**Work item**. Produce an exact copy of the data below.

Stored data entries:
-- ==== Sys2Proof/Machine/Transaction.lean ====
section
/-! DEFINITION. The seven steps of a transaction: TURN1, ACK, ACK_CLOSE, TURN2, DATA, DATA_CLOSE, TURN3
(43_transaction.md R191 to R197). -/

namespace Sys2Proof.Machine

/-- SUBSTART <- s for the first bit of a sub-frame (R192, R195). -/
def noteStart (first : Bool) (s : State) : State :=
  if first then s.setSubstart s.clk.pos else s

/-- One acknowledge bit at a slave sample (R192, R201). -/
def ackSample (first : Bool) (s : State) : Ran :=
  (advSlaveOp s).andThen fun a => .done (subShift .ackw a.dio.lvl (noteStart first a))

/-- The sampling side of a data bit: slave for a Read, master for a Write (R195). -/
def advData (tt : TransType) (s : State) : Ran :=
  match tt with
  | .read => advSlaveOp s
  | .write => advMasterOp s

/-- One data-phase bit (R195, R201). -/
def dataSample (first : Bool) (s : State) : Ran :=
  (advData s.tt s).andThen fun a =>
    .done (subShift .datw a.dio.lvl ((noteStart first a).setParpos a.clk.pos))

/-- The Ack frame of value `v`, after the closing edge (R193, R201). -/
def closeAck (v : BitVec 3) (s : State) : State :=
  emit .ack (v.setWidth 64) s.substart s.clk.pos s

/-- The frame type of a data sub-frame (R196). -/
def dataFrameType (tt : TransType) : FrameType :=
  match tt with
  | .read => .read
  | .write => .write

/-- The parity marker and the Read or Write frame of content `v`, after the closing edge (R196, R201). -/
def closeData (tt : TransType) (v : BitVec 33) (s : State) : State :=
  emit (dataFrameType tt) (v.setWidth 64) s.substart s.clk.pos (reportParity (dataParity v) s.parpos s)

/-- BITCNT <- BITCNT + 1, and the next PHASE when it reaches `n` (R192, R195). -/
def countBit (n : Nat) (stay leave : Phase) (s : State) : State :=
  (s.setBitcnt (s.bitcnt + 1)).setPhase (if s.bitcnt + 1 = n then leave else stay)

/-- TURN1 (R191). -/
def turn1Op (s : State) : Ran :=
  (advTurnOp s).andThen fun a => .done (((a.setAckw 0#3).setBitcnt 0).setPhase .ack)

/-- ACK (R192). -/
def ackOp (s : State) : Ran :=
  (ackSample (decide (s.bitcnt = 0)) s).andThen fun a => .done (countBit Config.ackWidth .ack .ackClose a)

/-- Close an acknowledge of value `v` (R193). -/
def ackCloseOp (v : BitVec 3) (s : State) : Ran :=
  (advEdgeOp s).andThen fun a =>
    .done ((((closeAck v a).setDatw 0#33).setBitcnt 0).setPhase (match a.tt with | .write => .turn2 | .read => .data))

/-- TURN2 (R194). -/
def turn2Op (s : State) : Ran :=
  (advTurnOp s).andThen fun a => .done (a.setPhase .data)

/-- DATA (R195). -/
def dataOp (s : State) : Ran :=
  (dataSample (decide (s.bitcnt = 0)) s).andThen fun a => .done (countBit Config.dataWidth .data .dataClose a)

/-- Close a data sub-frame of content `v` in direction `tt` (R196). -/
def dataCloseOp (tt : TransType) (v : BitVec 33) (s : State) : Ran :=
  (advEdgeOp s).andThen fun a =>
    match tt with
    | .read => .done ((closeData .read v a).setPhase .turn3)
    | .write => .done ((winClear (closeData .write v a)).setPhase .scan)

/-- TURN3 (R197). -/
def turn3Op (s : State) : Ran :=
  (advTurnOp s).andThen fun a => .done ((winClear a).setPhase .scan)

/-- TURN1 (R191). -/
def execTurn1 (s : State) : Host.Outcome State Fault Refusal :=
  runOp turn1Op s

/-- ACK (R192). -/
def execAck (s : State) : Host.Outcome State Fault Refusal :=
  runOp ackOp s

/-- ACK_CLOSE (R193): the value is ACKW. -/
def execAckClose (s : State) : Host.Outcome State Fault Refusal :=
  runOp (fun a => ackCloseOp a.ackw a) s

/-- TURN2 (R194). -/
def execTurn2 (s : State) : Host.Outcome State Fault Refusal :=
  runOp turn2Op s

/-- DATA (R195). -/
def execData (s : State) : Host.Outcome State Fault Refusal :=
  runOp dataOp s

/-- DATA_CLOSE (R196): the content is DATW, the direction TT. -/
def execDataClose (s : State) : Host.Outcome State Fault Refusal :=
  runOp (fun a => dataCloseOp a.tt a.datw a) s

/-- TURN3 (R197). -/
def execTurn3 (s : State) : Host.Outcome State Fault Refusal :=
  runOp turn3Op s

end Sys2Proof.Machine
end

**Solution for this exercise**.
-- ==== Sys2Proof/Machine/Transaction.lean ====
section
/-! DEFINITION. The seven steps of a transaction: TURN1, ACK, ACK_CLOSE, TURN2, DATA, DATA_CLOSE, TURN3
(43_transaction.md R191 to R197). -/

namespace Sys2Proof.Machine

/-- SUBSTART <- s for the first bit of a sub-frame (R192, R195). -/
def noteStart (first : Bool) (s : State) : State :=
  if first then s.setSubstart s.clk.pos else s

/-- One acknowledge bit at a slave sample (R192, R201). -/
def ackSample (first : Bool) (s : State) : Ran :=
  (advSlaveOp s).andThen fun a => .done (subShift .ackw a.dio.lvl (noteStart first a))

/-- The sampling side of a data bit: slave for a Read, master for a Write (R195). -/
def advData (tt : TransType) (s : State) : Ran :=
  match tt with
  | .read => advSlaveOp s
  | .write => advMasterOp s

/-- One data-phase bit (R195, R201). -/
def dataSample (first : Bool) (s : State) : Ran :=
  (advData s.tt s).andThen fun a =>
    .done (subShift .datw a.dio.lvl ((noteStart first a).setParpos a.clk.pos))

/-- The Ack frame of value `v`, after the closing edge (R193, R201). -/
def closeAck (v : BitVec 3) (s : State) : State :=
  emit .ack (v.setWidth 64) s.substart s.clk.pos s

/-- The frame type of a data sub-frame (R196). -/
def dataFrameType (tt : TransType) : FrameType :=
  match tt with
  | .read => .read
  | .write => .write

/-- The parity marker and the Read or Write frame of content `v`, after the closing edge (R196, R201). -/
def closeData (tt : TransType) (v : BitVec 33) (s : State) : State :=
  emit (dataFrameType tt) (v.setWidth 64) s.substart s.clk.pos (reportParity (dataParity v) s.parpos s)

/-- BITCNT <- BITCNT + 1, and the next PHASE when it reaches `n` (R192, R195). -/
def countBit (n : Nat) (stay leave : Phase) (s : State) : State :=
  (s.setBitcnt (s.bitcnt + 1)).setPhase (if s.bitcnt + 1 = n then leave else stay)

/-- TURN1 (R191). -/
def turn1Op (s : State) : Ran :=
  (advTurnOp s).andThen fun a => .done (((a.setAckw 0#3).setBitcnt 0).setPhase .ack)

/-- ACK (R192). -/
def ackOp (s : State) : Ran :=
  (ackSample (decide (s.bitcnt = 0)) s).andThen fun a => .done (countBit Config.ackWidth .ack .ackClose a)

/-- Close an acknowledge of value `v` (R193). -/
def ackCloseOp (v : BitVec 3) (s : State) : Ran :=
  (advEdgeOp s).andThen fun a =>
    .done ((((closeAck v a).setDatw 0#33).setBitcnt 0).setPhase (match a.tt with | .write => .turn2 | .read => .data))

/-- TURN2 (R194). -/
def turn2Op (s : State) : Ran :=
  (advTurnOp s).andThen fun a => .done (a.setPhase .data)

/-- DATA (R195). -/
def dataOp (s : State) : Ran :=
  (dataSample (decide (s.bitcnt = 0)) s).andThen fun a => .done (countBit Config.dataWidth .data .dataClose a)

/-- Close a data sub-frame of content `v` in direction `tt` (R196). -/
def dataCloseOp (tt : TransType) (v : BitVec 33) (s : State) : Ran :=
  (advEdgeOp s).andThen fun a =>
    match tt with
    | .read => .done ((closeData .read v a).setPhase .turn3)
    | .write => .done ((winClear (closeData .write v a)).setPhase .scan)

/-- TURN3 (R197). -/
def turn3Op (s : State) : Ran :=
  (advTurnOp s).andThen fun a => .done ((winClear a).setPhase .scan)

/-- TURN1 (R191). -/
def execTurn1 (s : State) : Host.Outcome State Fault Refusal :=
  runOp turn1Op s

/-- ACK (R192). -/
def execAck (s : State) : Host.Outcome State Fault Refusal :=
  runOp ackOp s

/-- ACK_CLOSE (R193): the value is ACKW. -/
def execAckClose (s : State) : Host.Outcome State Fault Refusal :=
  runOp (fun a => ackCloseOp a.ackw a) s

/-- TURN2 (R194). -/
def execTurn2 (s : State) : Host.Outcome State Fault Refusal :=
  runOp turn2Op s

/-- DATA (R195). -/
def execData (s : State) : Host.Outcome State Fault Refusal :=
  runOp dataOp s

/-- DATA_CLOSE (R196): the content is DATW, the direction TT. -/
def execDataClose (s : State) : Host.Outcome State Fault Refusal :=
  runOp (fun a => dataCloseOp a.tt a.datw a) s

/-- TURN3 (R197). -/
def execTurn3 (s : State) : Host.Outcome State Fault Refusal :=
  runOp turn3Op s

end Sys2Proof.Machine
end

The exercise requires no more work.